I've been wondering if anyone has tried the new Atlas motorized track cleaner. I have some hard to reach places on my layout, mainly tunnels, but so far I haven't had any problems in them. However, it's just a matter of time, I know, and I need something that can get into those spots. I'd like to know if anyone has tried one of these and if it's worth the 100 bucks or so that it sells for. Thanks, Pat Moreland, Union Mo.

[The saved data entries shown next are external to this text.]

-- Remote accesses (13 R231) -----------------------------------------------------------------------------------------------------

/-- The op field of a remote-access record. -/
def MemOp.remoteOp : MemOp → Nat
  | .ld _ _ _ => 0
  | .st _ => 1
  | .vld _ _ _ => 2
  | .vst _ _ _ => 3
  | .amo op _ _ => 4 + op.num
  | _ => 15

/-- The size field, the log of the element size. -/
def MemOp.remoteSize : MemOp → Nat
  | .ld sz _ _ => sz.code.toNat
  | .st sz => sz.code.toNat
  | .vld sz _ _ => sz.code.toNat
  | .vst sz _ _ => sz.code.toNat
  | .amo _ wide _ => if wide then 3 else 2
  | _ => 0

/-- The mask field: for a vst with 4- or 8-byte elements. -/
def MemOp.remoteMask : MemOp → BitVec 16
  | .vst sz _ mask => if 4 ≤ sz.bytes then fld mask 0 16 &&& BitVec.ofNat 16 (2 ^ (64 / sz.bytes) - 1) else 0
  | _ => 0

/-- The payload of a remote-access record. -/
def remotePayload (x : Access) : List Word :=
  match x.op with
  | .st _ => [x.data.setWidth 64]
  | .amo .cas _ _ => [x.data.setWidth 64, x.exp]
  | .amo _ _ _ => [x.data.setWidth 64]
  | .vst _ _ _ => (List.range 8).map fun i => lane 64 x.data i
  | _ => [0]

/-- The remote-access record of an access (R231). -/
def remoteRecord (s : State) (c : Nat) (k : Fin 16) (x : Access) : Record :=
  let key : Word := (1 : BitVec 1) ++ BitVec.ofNat 4 x.op.remoteOp ++ BitVec.ofNat 2 x.op.remoteSize ++ BitVec.ofNat 18 x.addr ++
    taOf s c k ++ x.op.remoteMask ++ (0 : BitVec 3)
  mkRec (coreTa (coreAddress s x.owner)) kM 0 (s.thread c k).tag key (remotePayload x)

-- Starting an access --------------------------------------------------------------------------------------------------------------

/-- The operand that a trap record carries as info B: the store data or the atomic's operand (R98). -/
def infoB (op : MemOp) (data : Vec) : Word :=
  match op with
  | .st _ => data.setWidth 64
  | .amo _ _ _ => data.setWidth 64
  | _ => 0

/-- The thread has a relaxed access through kind 1 in flight: its record is the only one on its way (log entry 32). -/
def Thread.remoteBusy (t : Thread) : Bool := t.relaxed.any fun r => r.sent && r.status.isNone

/-- A relaxed access in flight of a thread, at a place among the others: one through kind 1 posts its record unless another has. -/
def State.launchRelaxed (s : State) (x : Access) (n : Nat) : State :=
  let t := s.me
  let now : Bool := decide (x.kind = 1) && !t.remoteBusy
  let s := if now then s.post (senderThread s.core s.slot) (remoteRecord s s.core s.slot x) else s
  s.setMe { t with relaxed := t.relaxed.take n ++ { acc := x, joined := s.clk, sent := now } :: t.relaxed.drop n }

/-- Whether an access is the load of weight lines (07 R137). -/
def MemOp.isWld : MemOp → Bool
  | .wld _ _ => true
  | _ => false

/-- Notes the cycle in which a weir instruction issues: a core issues at most one a cycle, so this orders them (07 R138). -/
def State.stamp (s : State) : State := s.setMe { s.me with since := s.clk }

/-- A checked access starts. Kind 0 is performed at once; other kinds remove the thread until the reply, or go into flight when
relaxed (R101, R102). replayed: the pager or the keeper performs it anew; a wld then keeps its place among the weir instructions. -/
def State.startAccess (s : State) (x : Access) (rlx replayed : Bool) : State :=
  let pc := some (x.pc + BitVec.ofNat 64 x.len)
  if x.op.isWld then
    let s := s.remove (.wld x none)
    if replayed then s else s.stamp
  else if x.kind = 0 then
    match performAt s (.raw (lsKey s.core x.addr)) x.op x.data x.exp with
    | none => s.poisonTrap s.core s.slot x
    | some (v, s) => s.land x.op v pc
  else if rlx then (s.launchRelaxed x s.me.relaxed.length).move pc
  else if x.kind = 1 then (s.remove (.remote x)).post (senderThread s.core s.slot) (remoteRecord s s.core s.slot x)
  else s.remove (.mem x)

/-- An access checks its segment and starts, or traps with its operands as read (R97, R98). -/
def State.access (s : State) (i : Instr) (op : MemOp) (rlx : Bool) (sg : Fin 8) (off : Word) (disp : Nat) (data : Vec) (exp : Word) :
    State :=
  let g := s.me.sg.get sg
  match checkAccess s g op off disp with
  | .error c => s.trap c off (infoB op data)
  | .ok a =>
    s.startAccess { op := op, sg := sg, off := off, disp := disp, data := data, exp := exp, kind := g.kind, addr := a,
                    owner := g.owner s.core, pc := s.me.pc, iword := s.iword, len := lengthOf i } rlx false

-- Loads and stores (R100, R103) --------------------------------------------------------------------------------------------------------

def execLd (sz : Size) (signed rlx : Bool) (sg : Fin 8) (d : Dst) (o : Src) (disp : BitVec 6) (s : State) :
    Host.Outcome State Fault Refusal :=
  .next (s.gated (.ld sz signed rlx sg d o disp) fun s =>
    let (x, s) := s.read o
    s.access (.ld sz signed rlx sg d o disp) (.ld sz signed d) rlx sg x (disp.toNat * sz.bytes) 0 0)

def execSt (sz : Size) (rlx : Bool) (sg : Fin 8) (a o : Src) (disp : BitVec 6) (s : State) : Host.Outcome State Fault Refusal :=
  .next (s.gated (.st sz rlx sg a o disp) fun s =>
    let (v, s) := s.read a
    let (x, s) := s.read o
    s.access (.st sz rlx sg a o disp) (.st sz) rlx sg x (disp.toNat * sz.bytes) (v.setWidth 512) 0)

def execVld (sz : Size) (m : Fin 4) (rlx : Bool) (sg : Fin 8) (vd : Fin 16) (o : Src) (disp : BitVec 6) (s : State) :
    Host.Outcome State Fault Refusal :=
  .next (s.gated (.vld sz m rlx sg vd o disp) fun s =>
    let (x, s) := s.read o
    s.access (.vld sz m rlx sg vd o disp) (.vld sz (s.me.mask m) vd) rlx sg x (disp.toNat * sz.bytes) 0 0)

def execVst (sz : Size) (m : Fin 4) (rlx : Bool) (sg : Fin 8) (va : Fin 16) (o : Src) (disp : BitVec 6) (s : State) :
    Host.Outcome State Fault Refusal :=
  .next (s.gated (.vst sz m rlx sg va o disp) fun s =>
    let (x, s) := s.read o
    s.access (.vst sz m rlx sg va o disp) (.vst sz m (s.me.mask m)) rlx sg x (disp.toNat * sz.bytes) (s.me.v.get va) 0)

-- Atomics and bank operations (R104, R105) -------------------------------------------------------------------------------------------------

/-- The register with the next operand code: where a cas finds its expected value (R104). -/
def nextSrc : Dst → Src
  | .g i => .g (i + 1)
  | .w i => .w (i + 1)
  | .q i => .q (i + 1)
  | .e i => .e (i + 1)

/-- The expected value of a cas; zero for other atomics. -/
def expected (s : State) (op : AmoOp) (d : Dst) : Word :=
  match op with
  | .cas => (s.read (nextSrc d)).1
  | _ => 0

I ended up with one of these Atlas track cleaners, have only used it a few times. The vacuum option picks up more than you would think, only problem is there is no effective way to keep the really fine stuff in the collection chamber of the thing, there is fine metal type screening. Maybe if I tried lining the screen with a paper towel or coffee filter or the like, maybe that part would do much better than it does. Another option is to use a felt type disk on the bottom rotor and that actually so far was the most successful for me. You can also use the fine sand paper option but I would prefer not to use sand paper on the rail, for the same reasons mention in other posts. It has some pretty strange trucks under it too and transfers the current in a quite puzzling manner too, all looks very European to me. All in all its OK but I cannot honestly say it was worth 100 bucks. But that is the case with so much stuff. Walthers came out with a track cleaning car sometime back, it has a couple motors that rotate changeable pads on either end. Its kinda noisy but that does not bother me as long as the tracks are getting cleaned. Typically have a loco, a centerline cleaner with that walthers rail cleaner with the Atlas cleaner behind that followed up by a cab with those pads sliding under it. Kinda looks and sounds like a rail grinder going around the outfit. Just put it on the main find a happy speed and let it go for a while does the job real good for me. typically only do this 3-4 times a year, the mains do very well its the sidings and yard tracks that can give a person heartburn. Switches and yard track get the eraser treatment, I like the "micro-mark bright bar" it will not harm the track is big enough to hang onto and just does a great job only trouble I have with it is people think they need to bear down on it to make it work faster but all that does is cut grooves in the bar. I try to clean the mains before people show up, and hand them a bright bar on their way in, to help clean the yards and switches, its just part of running trains. I agree about getting rid of all plastic wheels they will make your MRR experience miserable in the long run. After all the cleaning takes place we will place just a trace of "Rail Zip" on the mains and let the trains spread the stuff all over. Regards, Tom Holley
Thanks for the information about the Atlas track cleaner, Tom. After reading your post, I will probably go with something else. There are some great suggestions on this thread. I agree with everyone else about having cars with metal wheels. At the present time, probably a little over half of my rolling stock have metal wheels. I still have a few older Model Power and Bachmann cars that have plastic pizza cutters on them, as well as some old Athearn BB kits with plastic wheels. I converted the Model Power and Bachmann cars to knuckle couplers and they perform well, so I hate to part with them, even as I collect more RTR cars with metal wheels. Don't know if there are any after-market wheel sets that will fit these and if they're even worth the money and trouble. Same goes with my small fleet of Con Cor and IHC passenger cars. Pat Moreland, Union Mo.